AIM OF THE TASK. Give again, exactly as written, each line of the material below starting at the line that contains "rw [ih hp hp']" and ending at the line that contains "have shape := s.treeShape hi ht". Both ends count, and no other line does.

RAW DATA.
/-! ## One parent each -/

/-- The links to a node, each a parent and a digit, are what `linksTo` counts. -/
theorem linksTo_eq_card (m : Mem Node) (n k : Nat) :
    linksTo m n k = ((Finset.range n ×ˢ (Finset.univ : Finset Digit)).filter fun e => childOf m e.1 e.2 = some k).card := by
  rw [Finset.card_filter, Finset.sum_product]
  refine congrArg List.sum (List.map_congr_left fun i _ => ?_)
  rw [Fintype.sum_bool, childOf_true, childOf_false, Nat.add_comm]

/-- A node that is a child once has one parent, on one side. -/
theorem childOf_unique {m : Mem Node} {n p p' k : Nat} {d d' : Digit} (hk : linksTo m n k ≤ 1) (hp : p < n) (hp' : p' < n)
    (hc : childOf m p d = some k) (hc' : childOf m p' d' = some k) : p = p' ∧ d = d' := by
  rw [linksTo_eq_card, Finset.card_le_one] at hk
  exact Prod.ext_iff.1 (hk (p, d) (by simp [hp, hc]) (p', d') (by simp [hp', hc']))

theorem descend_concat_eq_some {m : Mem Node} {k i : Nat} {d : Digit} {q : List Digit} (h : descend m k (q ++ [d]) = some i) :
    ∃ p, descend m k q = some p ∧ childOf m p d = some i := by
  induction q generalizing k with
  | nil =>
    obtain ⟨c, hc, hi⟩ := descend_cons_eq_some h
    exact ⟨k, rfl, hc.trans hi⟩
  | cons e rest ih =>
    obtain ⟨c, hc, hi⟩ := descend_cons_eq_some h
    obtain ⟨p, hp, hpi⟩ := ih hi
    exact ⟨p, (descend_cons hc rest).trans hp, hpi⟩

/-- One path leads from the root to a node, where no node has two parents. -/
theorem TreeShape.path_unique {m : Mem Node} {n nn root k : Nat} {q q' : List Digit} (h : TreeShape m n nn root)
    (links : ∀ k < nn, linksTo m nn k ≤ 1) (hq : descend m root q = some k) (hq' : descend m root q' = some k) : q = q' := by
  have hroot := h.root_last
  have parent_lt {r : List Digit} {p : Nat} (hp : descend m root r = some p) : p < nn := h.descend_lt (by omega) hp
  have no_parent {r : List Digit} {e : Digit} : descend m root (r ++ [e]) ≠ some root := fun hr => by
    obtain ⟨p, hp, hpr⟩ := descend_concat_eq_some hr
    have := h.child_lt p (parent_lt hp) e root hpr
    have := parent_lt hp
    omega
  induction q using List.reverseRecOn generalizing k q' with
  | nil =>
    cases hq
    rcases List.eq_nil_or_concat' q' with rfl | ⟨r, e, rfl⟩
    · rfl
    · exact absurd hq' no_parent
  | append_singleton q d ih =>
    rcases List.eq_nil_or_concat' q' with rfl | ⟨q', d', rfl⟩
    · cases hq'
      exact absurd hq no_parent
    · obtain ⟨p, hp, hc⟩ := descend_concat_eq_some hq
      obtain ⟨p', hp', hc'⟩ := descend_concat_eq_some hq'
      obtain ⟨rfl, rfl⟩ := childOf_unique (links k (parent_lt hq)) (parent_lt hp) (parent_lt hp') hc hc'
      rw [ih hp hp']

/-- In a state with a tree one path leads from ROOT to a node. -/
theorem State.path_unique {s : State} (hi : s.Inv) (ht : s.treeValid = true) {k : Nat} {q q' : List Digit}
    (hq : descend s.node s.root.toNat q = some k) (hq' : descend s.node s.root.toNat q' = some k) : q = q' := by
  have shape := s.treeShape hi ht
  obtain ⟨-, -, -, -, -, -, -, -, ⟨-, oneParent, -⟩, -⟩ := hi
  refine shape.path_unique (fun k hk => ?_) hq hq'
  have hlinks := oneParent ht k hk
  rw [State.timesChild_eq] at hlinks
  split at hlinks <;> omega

==

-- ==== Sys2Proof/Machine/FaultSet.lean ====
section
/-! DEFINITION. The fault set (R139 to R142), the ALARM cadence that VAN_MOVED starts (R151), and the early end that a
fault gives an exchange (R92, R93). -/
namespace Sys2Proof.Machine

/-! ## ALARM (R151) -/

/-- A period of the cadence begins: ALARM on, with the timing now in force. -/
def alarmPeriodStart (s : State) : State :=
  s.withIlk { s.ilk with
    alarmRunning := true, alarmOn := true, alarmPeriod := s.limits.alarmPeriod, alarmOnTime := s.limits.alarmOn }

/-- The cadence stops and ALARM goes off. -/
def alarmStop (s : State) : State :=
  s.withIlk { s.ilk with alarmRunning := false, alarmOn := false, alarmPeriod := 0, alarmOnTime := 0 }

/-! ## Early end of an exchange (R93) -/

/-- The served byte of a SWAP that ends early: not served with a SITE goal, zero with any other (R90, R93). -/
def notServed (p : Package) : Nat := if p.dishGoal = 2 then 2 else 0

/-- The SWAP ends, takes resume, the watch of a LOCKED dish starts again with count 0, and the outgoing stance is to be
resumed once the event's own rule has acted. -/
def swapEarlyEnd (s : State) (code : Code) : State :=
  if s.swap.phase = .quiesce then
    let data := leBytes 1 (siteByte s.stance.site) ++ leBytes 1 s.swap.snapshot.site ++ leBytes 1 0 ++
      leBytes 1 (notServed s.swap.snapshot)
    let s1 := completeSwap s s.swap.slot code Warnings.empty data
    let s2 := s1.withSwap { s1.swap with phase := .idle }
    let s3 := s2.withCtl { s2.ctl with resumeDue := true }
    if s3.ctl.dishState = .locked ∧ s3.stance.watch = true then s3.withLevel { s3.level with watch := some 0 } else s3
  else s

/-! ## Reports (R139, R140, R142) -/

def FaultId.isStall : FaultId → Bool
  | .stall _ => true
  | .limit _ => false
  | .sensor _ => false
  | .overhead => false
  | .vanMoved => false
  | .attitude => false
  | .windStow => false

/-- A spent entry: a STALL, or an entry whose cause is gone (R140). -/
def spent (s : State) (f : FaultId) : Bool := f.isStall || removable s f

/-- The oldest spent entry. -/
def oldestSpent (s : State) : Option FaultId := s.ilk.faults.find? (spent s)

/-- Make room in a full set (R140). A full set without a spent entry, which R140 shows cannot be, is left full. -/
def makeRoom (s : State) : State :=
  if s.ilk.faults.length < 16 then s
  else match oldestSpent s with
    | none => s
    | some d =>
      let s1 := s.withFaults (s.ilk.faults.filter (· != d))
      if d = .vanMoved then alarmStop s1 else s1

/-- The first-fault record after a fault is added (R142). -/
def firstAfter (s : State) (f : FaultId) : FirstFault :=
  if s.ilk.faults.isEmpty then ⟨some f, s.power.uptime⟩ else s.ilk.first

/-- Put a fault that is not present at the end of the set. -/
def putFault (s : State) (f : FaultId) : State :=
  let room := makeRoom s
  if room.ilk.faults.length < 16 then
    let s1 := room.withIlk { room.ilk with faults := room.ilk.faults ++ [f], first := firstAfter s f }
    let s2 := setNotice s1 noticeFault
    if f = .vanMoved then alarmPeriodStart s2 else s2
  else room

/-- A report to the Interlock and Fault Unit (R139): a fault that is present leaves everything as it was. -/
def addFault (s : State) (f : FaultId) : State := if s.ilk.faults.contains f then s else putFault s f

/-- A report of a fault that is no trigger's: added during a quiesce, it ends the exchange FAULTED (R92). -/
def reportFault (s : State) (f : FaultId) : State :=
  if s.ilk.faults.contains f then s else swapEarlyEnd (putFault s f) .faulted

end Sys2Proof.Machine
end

ANSWER SPACE.
      rw [ih hp hp']

/-- In a state with a tree one path leads from ROOT to a node. -/
theorem State.path_unique {s : State} (hi : s.Inv) (ht : s.treeValid = true) {k : Nat} {q q' : List Digit}
    (hq : descend s.node s.root.toNat q = some k) (hq' : descend s.node s.root.toNat q' = some k) : q = q' := by
  have shape := s.treeShape hi ht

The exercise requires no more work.